Required work :: Exactly as they appear below, repeat the lines from the one with "scratch that it" through the one with "req (id : Nat)", and no others.

(Stored items)
- Opening Delimiter -

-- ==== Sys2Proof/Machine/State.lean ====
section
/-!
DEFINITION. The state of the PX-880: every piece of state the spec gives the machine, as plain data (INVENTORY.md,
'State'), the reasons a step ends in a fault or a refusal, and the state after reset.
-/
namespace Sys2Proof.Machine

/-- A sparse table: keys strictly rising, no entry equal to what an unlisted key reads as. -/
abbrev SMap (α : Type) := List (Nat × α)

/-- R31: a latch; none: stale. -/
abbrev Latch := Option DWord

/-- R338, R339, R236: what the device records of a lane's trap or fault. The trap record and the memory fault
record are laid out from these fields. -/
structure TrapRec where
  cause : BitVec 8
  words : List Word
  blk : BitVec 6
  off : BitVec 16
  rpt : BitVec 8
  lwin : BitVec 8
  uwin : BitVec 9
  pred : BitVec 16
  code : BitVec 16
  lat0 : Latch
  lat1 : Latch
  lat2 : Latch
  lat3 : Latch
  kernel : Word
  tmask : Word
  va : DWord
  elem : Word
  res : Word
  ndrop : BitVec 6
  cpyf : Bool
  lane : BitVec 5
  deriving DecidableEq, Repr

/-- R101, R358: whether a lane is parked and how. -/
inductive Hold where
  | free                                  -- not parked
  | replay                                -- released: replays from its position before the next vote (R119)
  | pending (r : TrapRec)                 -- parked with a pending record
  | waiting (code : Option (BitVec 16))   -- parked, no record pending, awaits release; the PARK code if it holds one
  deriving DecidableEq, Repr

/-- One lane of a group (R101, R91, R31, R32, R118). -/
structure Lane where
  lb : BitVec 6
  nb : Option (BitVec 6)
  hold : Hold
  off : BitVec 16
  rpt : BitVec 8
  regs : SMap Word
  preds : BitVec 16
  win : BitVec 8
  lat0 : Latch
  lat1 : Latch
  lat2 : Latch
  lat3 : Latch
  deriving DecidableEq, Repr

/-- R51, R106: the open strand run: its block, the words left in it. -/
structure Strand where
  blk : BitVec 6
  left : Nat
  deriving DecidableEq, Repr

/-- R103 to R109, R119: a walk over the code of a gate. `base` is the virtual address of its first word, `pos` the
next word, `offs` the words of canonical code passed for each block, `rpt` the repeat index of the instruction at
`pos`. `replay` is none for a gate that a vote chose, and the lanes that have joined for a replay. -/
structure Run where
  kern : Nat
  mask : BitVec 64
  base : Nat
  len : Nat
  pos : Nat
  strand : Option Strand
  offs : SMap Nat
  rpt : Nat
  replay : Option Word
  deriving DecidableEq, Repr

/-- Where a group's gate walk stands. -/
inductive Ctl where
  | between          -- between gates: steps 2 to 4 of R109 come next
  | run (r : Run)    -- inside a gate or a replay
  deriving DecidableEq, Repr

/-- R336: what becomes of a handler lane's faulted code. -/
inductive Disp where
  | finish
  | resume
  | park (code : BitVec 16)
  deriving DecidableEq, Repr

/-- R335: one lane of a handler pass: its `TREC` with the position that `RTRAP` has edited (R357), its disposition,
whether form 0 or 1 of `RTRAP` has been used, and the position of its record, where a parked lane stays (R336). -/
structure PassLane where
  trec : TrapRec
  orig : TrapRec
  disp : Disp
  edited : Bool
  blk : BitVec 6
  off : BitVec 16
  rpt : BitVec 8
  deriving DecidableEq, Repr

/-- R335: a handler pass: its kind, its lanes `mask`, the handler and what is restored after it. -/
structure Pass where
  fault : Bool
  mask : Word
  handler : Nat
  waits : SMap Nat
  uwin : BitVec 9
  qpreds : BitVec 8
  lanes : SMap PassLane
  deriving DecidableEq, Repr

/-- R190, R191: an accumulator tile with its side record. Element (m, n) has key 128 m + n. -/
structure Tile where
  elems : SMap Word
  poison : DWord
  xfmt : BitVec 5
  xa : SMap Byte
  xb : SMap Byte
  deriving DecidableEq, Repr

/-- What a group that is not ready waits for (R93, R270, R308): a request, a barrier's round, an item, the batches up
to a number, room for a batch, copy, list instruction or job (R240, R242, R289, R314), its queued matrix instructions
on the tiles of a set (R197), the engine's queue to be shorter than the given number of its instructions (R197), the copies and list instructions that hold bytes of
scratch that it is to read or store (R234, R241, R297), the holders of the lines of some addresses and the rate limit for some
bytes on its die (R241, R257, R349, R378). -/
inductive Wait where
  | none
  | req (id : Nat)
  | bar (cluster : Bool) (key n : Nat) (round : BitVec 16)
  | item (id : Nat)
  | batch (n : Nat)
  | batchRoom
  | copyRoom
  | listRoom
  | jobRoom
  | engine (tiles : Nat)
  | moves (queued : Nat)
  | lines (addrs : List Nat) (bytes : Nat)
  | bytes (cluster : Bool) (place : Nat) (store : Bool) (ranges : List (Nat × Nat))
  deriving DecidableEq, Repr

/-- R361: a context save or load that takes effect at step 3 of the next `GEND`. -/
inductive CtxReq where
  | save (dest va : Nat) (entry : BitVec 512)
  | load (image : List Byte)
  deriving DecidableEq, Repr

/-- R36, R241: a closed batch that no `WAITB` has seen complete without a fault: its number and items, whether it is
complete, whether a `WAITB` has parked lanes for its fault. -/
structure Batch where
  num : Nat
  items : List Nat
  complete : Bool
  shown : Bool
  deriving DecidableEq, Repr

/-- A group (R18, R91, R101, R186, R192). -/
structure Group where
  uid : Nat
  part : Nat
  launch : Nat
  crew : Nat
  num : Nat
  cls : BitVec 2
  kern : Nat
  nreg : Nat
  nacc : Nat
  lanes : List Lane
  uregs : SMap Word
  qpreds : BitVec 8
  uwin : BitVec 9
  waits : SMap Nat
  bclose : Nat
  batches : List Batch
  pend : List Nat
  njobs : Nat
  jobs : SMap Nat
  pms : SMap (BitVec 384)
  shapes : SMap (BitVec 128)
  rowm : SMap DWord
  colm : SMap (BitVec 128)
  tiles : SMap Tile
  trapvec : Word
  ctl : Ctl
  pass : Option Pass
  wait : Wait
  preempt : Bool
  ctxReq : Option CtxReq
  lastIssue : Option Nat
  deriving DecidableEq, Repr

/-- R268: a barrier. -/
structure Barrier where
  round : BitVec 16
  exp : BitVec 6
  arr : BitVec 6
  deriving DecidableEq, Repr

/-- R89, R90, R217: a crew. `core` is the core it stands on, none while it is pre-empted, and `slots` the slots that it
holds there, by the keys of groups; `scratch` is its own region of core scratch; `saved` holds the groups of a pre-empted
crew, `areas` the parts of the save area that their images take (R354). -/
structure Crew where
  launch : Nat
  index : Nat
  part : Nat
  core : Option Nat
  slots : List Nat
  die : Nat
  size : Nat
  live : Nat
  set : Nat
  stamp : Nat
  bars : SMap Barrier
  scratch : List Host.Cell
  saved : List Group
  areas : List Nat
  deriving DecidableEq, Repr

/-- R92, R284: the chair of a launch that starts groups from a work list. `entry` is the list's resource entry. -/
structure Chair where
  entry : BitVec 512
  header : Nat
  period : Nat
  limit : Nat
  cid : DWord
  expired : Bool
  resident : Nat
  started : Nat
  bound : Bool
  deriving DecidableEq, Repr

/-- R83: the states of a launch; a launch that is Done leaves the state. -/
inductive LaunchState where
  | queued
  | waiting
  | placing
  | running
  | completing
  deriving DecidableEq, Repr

- Closing Delimiter -

Solved exercise ::
scratch that it is to read or store (R234, R241, R297), the holders of the lines of some addresses and the rate limit for some
bytes on its die (R241, R257, R349, R378). -/
inductive Wait where
  | none
  | req (id : Nat)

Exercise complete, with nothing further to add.